Goodyear’s temporary shutdown is another unneeded blow to the area following an already large slump in retail sales, temporary closures and reductions in store hours at businesses in the region, officials acknowledged Thursday.
“I just can’t imagine worse than having Goodyear joining our business shutdowns,” Danville City Councilman Fred Shanks said Thursday.
The plant’s announced halt in operations for the next few weeks, he said, will have a considerable effect on retailers and restaurants.
Councilman Gary Miller agreed.
“It’s a big blow, especially if they’re not paying their employees [during the shutdown],” he said. “These people aren’t getting paid; they’re not spending money. It’s a ripple effect throughout the whole economy.”
The Goodyear facility in Danville, which makes commercial truck and aviation tires, draws workers from across Southside Virginia and from over the border in North Carolina. It has about 1,900 workers and is the city’s largest private employer.
Goodyear Tire & Rubber Co., based in Akron, Ohio, announced Wednesday that it was suspending manufacturing across its tire, retread and chemical plants in the United States, Brazil, Canada, Chile, Colombia and Mexico during the coming days through at least April 3 or until further notice.

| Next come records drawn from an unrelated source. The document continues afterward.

@[simp] theorem enterPaused_within {u : Units} (x : Ctx) (n : Fin 6) (reason : PauseReason) (told : Bool) (hw : budgetWithin x u) :
    budgetWithin x (enterPaused x n reason told u) := by
  unfold enterPaused
  exact within_ite (offerRoom_within x n _ (setRoomState_within n .paused (updRoomMotion_within n _
      (pauseDrive_within n hw)))) (setRoomState_within n .paused (updRoomMotion_within n _ (pauseDrive_within n hw)))

@[simp] theorem driveJacks_within {x : Ctx} {u : Units} (v : JackValve) (pick : Fin 6 → Bool) (hw : budgetWithin x u)
    :
    budgetWithin x (driveJacks v pick u) := hw

@[simp] theorem setJackStep_within {x : Ctx} {u : Units} (st : JackStep) (s : JackSetState) (d : Option CoachTime)
    (hw : budgetWithin x u) :
    budgetWithin x (setJackStep st s d u) := hw

@[simp] theorem clearLift_within {x : Ctx} {u : Units} (hw : budgetWithin x u) :
    budgetWithin x (clearLift u) := hw

@[simp] theorem beginSeek_within {u : Units} (x : Ctx) (hw : budgetWithin x u) :
    budgetWithin x (beginSeek x u) := hw

@[simp] theorem beginReseek_within {u : Units} (x : Ctx) (hw : budgetWithin x u) :
    budgetWithin x (beginReseek x u) := hw

@[simp] theorem beginSettle_within {u : Units} (x : Ctx) (hw : budgetWithin x u) :
    budgetWithin x (beginSettle x u) := hw

@[simp] theorem beginJog_within {u : Units} (x : Ctx) (m : JackMotion) (hw : budgetWithin x u) :
    budgetWithin x (beginJog x m u) := hw

@[simp] theorem beginRetract_within {u : Units} (x : Ctx) (hw : budgetWithin x u) :
    budgetWithin x (beginRetract x u) := hw

@[simp] theorem offerJacks_within {u : Units} (x : Ctx) (b : NoticeBody) (hw : budgetWithin x u) :
    budgetWithin x (offerJacks x b u) := by
  unfold offerJacks
  (repeat' split) <;> simp [hw]

@[simp] theorem jackTurnOpen_within {u : Units} (x : Ctx) (hw : budgetWithin x u) :
    budgetWithin x (jackTurnOpen x u) := by
  unfold jackTurnOpen
  (repeat' split) <;> simp [hw]

@[simp] theorem jackPause_within {u : Units} (x : Ctx) (reason : PauseReason) (hw : budgetWithin x u) :
    budgetWithin x (jackPause x reason u) := by
  unfold jackPause
  (try dsimp only)
  (repeat' split) <;> first
    | exact hw
    | (simp (maxDischargeDepth := 40) [hw]; done)
    | (simp (maxDischargeDepth := 40) (contextual := true) [hw]; done)
    | (simp (maxDischargeDepth := 40) [*]; done)

@[simp] theorem roomTurnOpen_within {u : Units} (x : Ctx) (n : Fin 6) (hw : budgetWithin x u) :
    budgetWithin x (roomTurnOpen x n u) := by
  unfold roomTurnOpen
  (repeat' split) <;> simp [hw]

@[simp] theorem turnOpen_within {u : Units} (x : Ctx) (k : ManifoldUser) (hw : budgetWithin x u) :
    budgetWithin x (turnOpen x k u) := by
  unfold turnOpen
  (repeat' split) <;> simp [hw]

@[simp] theorem runTurn_within {u : Units} (x : Ctx) (hw : budgetWithin x u) :
    budgetWithin x (runTurn x u) := by
  unfold runTurn
  (try dsimp only)
  (repeat' split) <;> first
    | exact hw
    | (simp (maxDischargeDepth := 40) [hw]; done)
    | (simp (maxDischargeDepth := 40) (contextual := true) [hw]; done)
    | (simp (maxDischargeDepth := 40) [*]; done)

@[simp] theorem askPump_within {u : Units} (x : Ctx) (hw : budgetWithin x u) :
    budgetWithin x (askPump x u) := by
  unfold askPump
  dsimp only
  (repeat' split) <;> first | exact hw | simp [*]

@[simp] theorem beginTurn_within {u : Units} (x : Ctx) (k : ManifoldUser) (hw : budgetWithin x u) :
    budgetWithin x (beginTurn x k u) := by
  unfold beginTurn
  dsimp only
  (repeat' split) <;> first | exact hw | simp [*]

@[simp] theorem askTurn_within {u : Units} (x : Ctx) (k : ManifoldUser) (hw : budgetWithin x u) :
    budgetWithin x (askTurn x k u) := by
  unfold askTurn
  (repeat' split) <;> simp [hw]

@[simp] theorem nextTurn_within {u : Units} (x : Ctx) (hw : budgetWithin x u) :
    budgetWithin x (nextTurn x u) := by
  unfold nextTurn
  (repeat' split) <;> simp [hw]

@[simp] theorem setAwningStep_within {x : Ctx} {u : Units} (st : AwningStep) (d : Option CoachTime) (hw :
    budgetWithin x u) :
    budgetWithin x (setAwningStep st d u) := hw

@[simp] theorem startAwning_within {u : Units} (x : Ctx) (hw : budgetWithin x u) :
    budgetWithin x (startAwning x u) := by
  unfold startAwning
  dsimp only
  (repeat' split) <;> first | exact hw | simp [*]

@[simp] theorem offerAwning_within {u : Units} (x : Ctx) (b : NoticeBody) (hw : budgetWithin x u) :
    budgetWithin x (offerAwning x b u) := by
  unfold offerAwning
  (repeat' split) <;> simp [hw]

@[simp] theorem pinGranted_within {u : Units} (x : Ctx) (n : Fin 6) (hw : budgetWithin x u) :
    budgetWithin x (pinGranted x n u) := by
  unfold pinGranted
  (try dsimp only)
  (repeat' split) <;> first
    | exact hw
    | (simp (maxDischargeDepth := 40) [hw]; done)
    | (simp (maxDischargeDepth := 40) (contextual := true) [hw]; done)
    | (simp (maxDischargeDepth := 40) [*]; done)

@[simp] theorem driveGranted_within {u : Units} (x : Ctx) (n : Fin 6) (hw : budgetWithin x u) :
    budgetWithin x (driveGranted x n u) := by
  unfold driveGranted
  (repeat' split) <;> simp [hw]

@[simp] theorem awningGranted_within {u : Units} (x : Ctx) (shed : Bool) (hw : budgetWithin x u) :
    budgetWithin x (awningGranted x shed u) := by
  unfold awningGranted
  dsimp only
  (repeat' split) <;> first | exact hw | simp [*]

@[simp] theorem granted_within {u : Units} (x : Ctx) (w : BudgetWait) (hw : budgetWithin x u) :
    budgetWithin x (granted x w u) := by
  unfold granted
  (repeat' split) <;> simp [hw]

@[simp] theorem admitQueued_within {x : Ctx} {u : Units} (w : BudgetWait) (hw : budgetWithin x u) (hm : w ∈
    u.budgetQueue)
    (hf : fits x u w.consumer w.allocation = true) : budgetWithin x (admitQueued x w u) := by
  unfold admitQueued
  refine granted_within x w (join_within x _ _ (drop_within x hw (.refl _) List.filter_sublist) ?_ ?_ ?_ hf)
  · intro e he c
    exact not_both hw e he w hm c
  · intro e he c
    have := (List.mem_filter.1 he).2
    simp [c] at this
  · exact fun c => hw.2.2.2.2.1 w hm c

theorem queueHead_mem {u : Units} {w : BudgetWait} (h : queueHead u = some w) : w ∈ u.budgetQueue ∧ w.consumer ≠
    .awning := by
  unfold queueHead at h
  exact ⟨List.mem_of_find?_eq_some h, by simpa using List.find?_some h⟩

The company closed its facility in Peru earlier this week.
The temporary closure is “in response to the sudden decline in market demand resulting from the rapid spread of the COVID-19 pandemic,” according to a news release the company issued Wednesday night.
Following guidance from the Centers for Disease Control and Prevention, the company also would limit visitor access and business travel, implement remote working and social distancing and increase disinfection, according to the news release.
Goodyear spokeswoman Barbara Hatala said the phased shutdown will take place over a week at all of its plants.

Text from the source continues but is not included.